Ideas for Booktalk: What prompts Virginia to decide on this in the first place - and what makes her decide to follow through on it? Uses her own money, informs rather than asks her parents. Byron almost goes to Paris as a present after he is accused of date rape, but then the parents decide he should stay home because otherwise it might look bad to the school. Virginia's jealous of him, missing her friend, tired of dealing with her family.

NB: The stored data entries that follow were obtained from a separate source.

-- ==== Sys2Proof/Certificates/Slice0/Obligations.lean ====
section
/-! DEFINITION. The statements for the provers, family by family of the table of operations. Each says that its commands answer a
next state, which one, and so what they leave alone. -/

open Sys2Proof Sys2Proof.Machine
/-! ## The machine -/

/-- The command at the front of the queue runs on the state with the queue's rest. -/
def Obligations.StepRunsTheFrontCommand : Prop :=
  ∀ (c : Instr) (rest : List Instr) (s : State), s.pending = c :: rest → step s = exec c { s with pending := rest }

/-- With no command waiting a tick passes (R4, R276); it changes memory, dies, contexts and jobs only where work is under way that needs
none: a draining log, an action, walk or invalidation that waits, a command of the agent held behind a fence, or an engine's stop. That an
idle step is one tick is the model's choice (log 6). -/
def Obligations.EmptyQueueLetsOneTickPass : Prop :=
  ∀ s : State, s.pending = [] →
    ∃ t, step s = .next t ∧ t.pending = [] ∧
      t.time = (if s.su.phase = .dark ∨ s.su.phase = .shed then s.time else s.time + 1) ∧
      ((∀ d, dieWaits (dieOf s d) = false) → s.iommu.waiting = [] → s.dom.stops = [] →
        t.mem = s.mem ∧ t.dies = s.dies ∧ t.ctxs = s.ctxs ∧ t.jobs = s.jobs)

/-- Every command answers a next state, whatever the state; it leaves the queue as it found it and nothing it does depends on
the queue. -/
def Obligations.EveryCommandGoesOnAndKeepsTheQueue : Prop :=
  ∀ (c : Instr) (s : State), ∃ t, exec c s = .next t ∧ t.pending = s.pending ∧
    ∀ q : List Instr, exec c { s with pending := q } = .next { t with pending := q }

/-- Memory, a list of the bytes that are not zero at rising addresses (the model's choice of form, log 14), keeps that form at every step. -/
def Obligations.MemoryKeepsItsForm : Prop := Safe.keptByStep Safe.memory

/-- No step changes what is fused: the variant, the Welt generation and the fused minimum security version (R1, R16, R414). -/
def Obligations.FusesNeverChange : Prop :=
  ∀ s t : State, step s = .next t → t.variant = s.variant ∧ t.weltGen = s.weltGen ∧ t.su.fusedMin = s.su.fusedMin
/-! ## The control slot (R103 to R119) -/

/-- The control slot: each scalar operation writes its one register, scalar loads and stores move their bytes, branches set the next
bundle. (1) The scalar operations of the control slot on a running die whose image is loaded (R113, R114): NOP changes nothing; SETLC,
SETSV and ADDSV write one loop counter or scalar register, the 32-bit immediate sign-extended, ADDSV modulo 2^64. Nothing else changes.
(2) LDS and STS (R96, R97, R114): the 8 bytes at OFFSET, plus the index register in 8-byte units, of the token's region; an indexed offset
that leaves the region posts 0x0604 and kills the command. That an index register counts as two's complement is the model's reading (log
10). (3) BR, LOOP and BRC (R113, R114, R120): a taken branch sets the position and discards the words fetched beyond it; LOOP first
decrements its counter; BRC compares under COND, signed or unsigned. -/
def Obligations.ControlSlotScalarsAndBranches : Prop :=
  (
  (∀ (d : Die) (s : State), exec (.nop d) s = .next s) ∧
  ∀ (d : Die) (s : State) (img : Image), (dieOf s d).image = some img → running s d = true →
    (∀ (lc : BitVec 3) (imm : BitVec 32),
      exec (.setlc d lc imm) s = .next (updDie s d fun x => { x with lc := SMap.set 0 x.lc lc.toNat imm })) ∧
    (∀ (sv : BitVec 4) (imm : BitVec 32),
      exec (.setsv d sv imm) s = .next (updDie s d fun x => { x with sv := SMap.set 0 x.sv sv.toNat (imm.signExtend 64) })) ∧
    (∀ (sv : BitVec 4) (imm : BitVec 32),
      exec (.addsv d sv imm) s =
        .next (updDie s d fun x => { x with sv := SMap.set 0 x.sv sv.toNat (SMap.get 0 x.sv sv.toNat + imm.signExtend 64) }))) ∧
  (
  ∀ (d : Die) (s : State) (img : Image) (a : ScalarMem) (x : DieSt), (dieOf s d).image = some img → running s d = true →
    scalarFits img a = true → (tokOf (dieOf s d) a.token.toNat).lent = none →
    let r := tokEnt img a.token.toNat
    let unit : Int := a.offset.toNat + (if a.idx then (svOf (dieOf s d) a.xsv.toNat).toInt else 0)
    let at8 := 64 * r.offset + 8 * unit.toNat
    (0 ≤ unit → 8 * unit + 8 ≤ 64 * r.length → settleAll img (jobWord s d) a.token.toNat (dieOf s d) = .ok x →
      (∀ b, readPan x (panEnt img r.pan) a.token.toNat at8 8 = .ok b →
        exec (.lds d a) s = .next (setDie s d { x with sv := SMap.set 0 x.sv a.sv.toNat (BitVec.ofNat 64 (leNat b)) })) ∧
      (∀ y, writePan (panEnt img r.pan) at8 (leBytes 8 (svOf x a.sv.toNat).toNat) x = .ok y →
        exec (.sts d a) s = .next (setDie s d y))) ∧
    (a.idx = true → (unit < 0 ∨ 64 * (r.length : Int) < 8 * unit + 8) → ∀ k, Killable s d k →
      ∃ t u, exec (.lds d a) s = .next t ∧ exec (.sts d a) s = .next u ∧
        Posted s t 0x0604 d [jobIdOn s d, a.token.toNat, intCode 64 unit] ∧ KillBegun s t k (.program 0x0604) ∧ t.mem = s.mem ∧
        Posted s u 0x0604 d [jobIdOn s d, a.token.toNat, intCode 64 unit] ∧ KillBegun s u k (.program 0x0604) ∧ u.mem = s.mem)) ∧
  (
  ∀ (d : Die) (s : State) (img : Image) (target : BitVec 24), (dieOf s d).image = some img → running s d = true →
    let taken := fun (x : DieSt) => { x with seq := { x.seq with
      pos := target.toNat, fetchedTo := target.toNat,
      discardedWords := x.seq.discardedWords + BitVec.ofNat 64 (x.seq.fetchedTo - x.seq.pos) } }
    exec (.br d target) s = .next (updDie s d taken) ∧
    (∀ lc : BitVec 3,
      let n := SMap.get 0 (dieOf s d).lc lc.toNat - 1
      let counted := fun (x : DieSt) => { x with lc := SMap.set 0 x.lc lc.toNat n }
      exec (.loopOp d lc target) s = .next (updDie s d fun x => if n = 0 then counted x else taken (counted x))) ∧
    (∀ (sv : BitVec 4) (cond : BitVec 3) (imm : BitVec 16), cond.toNat ≤ 5 →
      let a := SMap.get 0 (dieOf s d).sv sv.toNat
      let b := imm.signExtend 64
      let holds := match cond.toNat with
        | 0 => a == b | 1 => a != b | 2 => a.slt b | 3 => b.sle a | 4 => a.ult b | _ => b.ule a
      exec (.brc d sv cond imm target) s = .next (if holds then updDie s d taken else s)))

/-- Tokens: a WAIT holds until its count is there, signals add to counts here and on other dies, and lent tokens admit copies. (1) WAIT,
its completion and its timeout (R105, R122, R125): issue stops with the token, count and tick recorded; once the count is reached the
sequencer runs again and a token LENT with L at most n returns to LOCAL; a WAIT older than WAIT_LIMIT posts 0x0608 and the command is
killed as a fault. (2) SIGNAL and its arrival (R103, R104, R165): an own SIGNAL adds INC once the die's accesses to the token are
complete; one to another rank is sent and adds INC where it arrives. (With copies held for the token, the arrival may also admit them.)
(3) LEND and remote COPYs (R105, R106): the token reads LENT with limit L; a COPY is applied only when its token is LENT with L above SEQ
and the count equals SEQ, otherwise it is held. -/
def Obligations.TokensOrderAndLend : Prop :=
  (
  (∀ (d : Die) (s : State) (img : Image) (token : BitVec 13) (count : BitVec 32), (dieOf s d).image = some img → running s d = true →
    exec (.wait d token count) s = .next (updDie s d fun x =>
      { x with wait := some ⟨token, count, s.time, x.seq.pos⟩, seq := { x.seq with state := .waiting } })) ∧
  (∀ (d : Die) (s : State) (w : WaitSt), (dieOf s d).wait = some w → (dieOf s d).seq.state = .waiting → paused s d = false →
    w.count.toNat ≤ (tokOf (dieOf s d) w.token.toNat).count.toNat →
    exec (.waitComplete d) s = .next (updDie s d fun x =>
      { x with
        wait := none
        tokens := SMap.set {} x.tokens w.token.toNat { tokOf x w.token.toNat with
          lent := (tokOf x w.token.toNat).lent.filter fun l => w.count.toNat < l.toNat }
        seq := { x.seq with state := .running, waitTicks := x.seq.waitTicks + (s.time - w.start) } })) ∧
  (∀ (d : Die) (s : State) (img : Image) (w : WaitSt) (k : Nat), (dieOf s d).wait = some w → (dieOf s d).image = some img →
    (dieOf s d).seq.state = .waiting → (imageSect img).waitLimit ≠ 0 → (imageSect img).waitLimit < (s.time - w.start).toNat →
    Killable s d k →
    ∃ t, exec (.waitTimeout d) s = .next t ∧ Posted s t 0x0608 d [jobIdOn s d, w.token.toNat, w.count.toNat] ∧
      KillBegun s t k (.fault 0x0608) ∧ t.mem = s.mem)) ∧
  (
  (∀ (d : Die) (s : State) (img : Image) (rank : BitVec 4) (token : BitVec 13) (inc : BitVec 16) (x : DieSt),
    (dieOf s d).image = some img → running s d = true → dieOfRank s d rank.toNat = some d.val → rank ≠ 0xF →
    let y := { dieOf s d with
      actSeq := (dieOf s d).actSeq + 1
      sent := SMap.upd 0 (dieOf s d).sent (8192 * rank.toNat + token.toNat) (· + inc.zeroExtend 32) }
    let g : RemoteSignal := ⟨(dieOf s d).actSeq, d, d, token, inc, (dieOf s d).barrier, (dieOf s d).relLace⟩
    (deliverable (setDie s d y) g = false →
      exec (.signal d rank token inc) s = .next { setDie s d y with sigNet := s.sigNet ++ [g] }) ∧
    (deliverable (setDie s d y) g = true → settleAll img (jobWord s d) token.toNat y = .ok x → x.seq.state ≠ .killing →
      x.heldCopies = [] →
      exec (.signal d rank token inc) s = .next (setDie s d { x with
        tokens := SMap.upd {} x.tokens token.toNat fun k => { k with count := k.count + inc.zeroExtend 32 } }))) ∧
  (∀ (d : Die) (s : State) (img : Image) (rank : BitVec 4) (token : BitVec 13) (inc : BitVec 16) (q : Nat),
    (dieOf s d).image = some img → running s d = true → dieOfRank s d rank.toNat = some q → rank ≠ 0xF → q ≠ d.val →
    exec (.signal d rank token inc) s = .next { updDie s d (fun x => { x with
        actSeq := x.actSeq + 1
        sent := SMap.upd 0 x.sent (8192 * rank.toNat + token.toNat) (· + inc.zeroExtend 32) }) with
      sigNet := s.sigNet ++ [⟨(dieOf s d).actSeq, d, q, token, inc, (dieOf s d).barrier, (dieOf s d).relLace⟩] }) ∧
  (∀ (d : Die) (s z : State) (g : RemoteSignal), nextSignal { s with pending := [] } d = some (g, z) → g.src ≠ d.val →
    paused s d = false → (dieOf s d).heldCopies = [] →
    ∃ t, exec (.remoteSignalReceived d) s = .next t ∧ t.mem = s.mem ∧
      t.sigNet = s.sigNet.filter (fun h => h.id ≠ g.id || h.src ≠ g.src) ∧
      tokOf (dieOf t d) g.token.toNat =
        { tokOf (dieOf s d) g.token.toNat with count := (tokOf (dieOf s d) g.token.toNat).count + g.inc.zeroExtend 32 })) ∧
  (
  (∀ (d : Die) (s : State) (img : Image) (token : BitVec 13) (limit : BitVec 32) (x : DieSt), (dieOf s d).image = some img →
    running s d = true → settleAll img (jobWord s d) token.toNat (dieOf s d) = .ok x → x.heldCopies = [] →
    exec (.lend d token limit) s =
      .next (setDie s d { x with tokens := SMap.upd {} x.tokens token.toNat fun k => { k with lent := some limit } })) ∧
  (∀ (d : Die) (s z : State) (c : RemoteCopy), nextCopy { s with pending := [] } d = some (c, z) → paused s d = false →
    let k := tokOf (dieOf s d) c.token.toNat
    let rest := s.copyNet.filter fun h => h.id ≠ c.id || h.src ≠ c.src
    (¬(k.count = c.seq ∧ ∃ l, k.lent = some l ∧ c.seq.toNat < l.toNat) →
      exec (.remoteCopyReceived d) s = .next { updDie (linksGood c.src d { z with copyNet := rest }) d
        (fun x => { x with heldCopies := x.heldCopies ++ [c] }) with pending := s.pending }) ∧
    (∀ img y, k.count = c.seq → (∃ l, k.lent = some l ∧ c.seq.toNat < l.toNat) → (dieOf s d).image = some img →
      writePan (panEnt img (tokEnt img c.token.toNat).pan) (64 * c.line) c.lines.flatten (dieOf s d) = .ok y →
      ∃ t, exec (.remoteCopyReceived d) s = .next t ∧ t.copyNet = rest ∧ t.mem = s.mem ∧ (dieOf t d).sram = y.sram ∧
        (dieOf t d).log = y.log ∧ (dieOf t d).tokens = (dieOf s d).tokens)))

Reading Level/Interest Age: Grades 7-12


Challenge Issues: Offensive language, sexual content, rape, eating disorders, self-injury, underage drinking.
Virginia frequently makes out with Froggy, her sort-of-boyfriend, although they never go any further than that in the course of the book. She also experiences disordered eating, witnesses a bulimic classmate, and injures herself in various ways to cope with negative feelings. She and Shannon engage in underage drinking with each other on the phone for New Year's Eve, and Byron date-rapes a girl while blacked out from alcohol when she is also under the influence. It is worth noting that characters in the book only use strong language when extremely angry, Virginia included. Also, although underage drinking is presented as a part of normal teenage experimentation, the date rape scene indicates the dangers of overdoing it. For that matter, even Virginia's father, who is of legal drinking age, tries to scale down his drinking when he realizes he has been self-medicating over his son's situation. Overall, this book not only lets characters make poor decisions, but also lets them learn and grow from their mistakes. For these reasons, as well as the fact that the book touches on important issues for teenage girls, I would argue that it should be, and needs to be, available in libraries.

Why I Chose This Book: I found the author's treatment of a number of difficult subjects beautifully and sensitively done, and found her heroine funny, sympathetic and compelling. Many young adult authors, especially male ones, do not realize how much more difficult it is to be an overweight girl than an overweight boy in contemporary society. Mackler shows the reader that although society may not change its attitudes, it is possible to change how one deals with society and views oneself. This book will appeal to anyone who has struggled with issues of self-esteem, body image, or feeling like a social misfit: in other words, anyone who is, has been, or ever will be a teenage girl.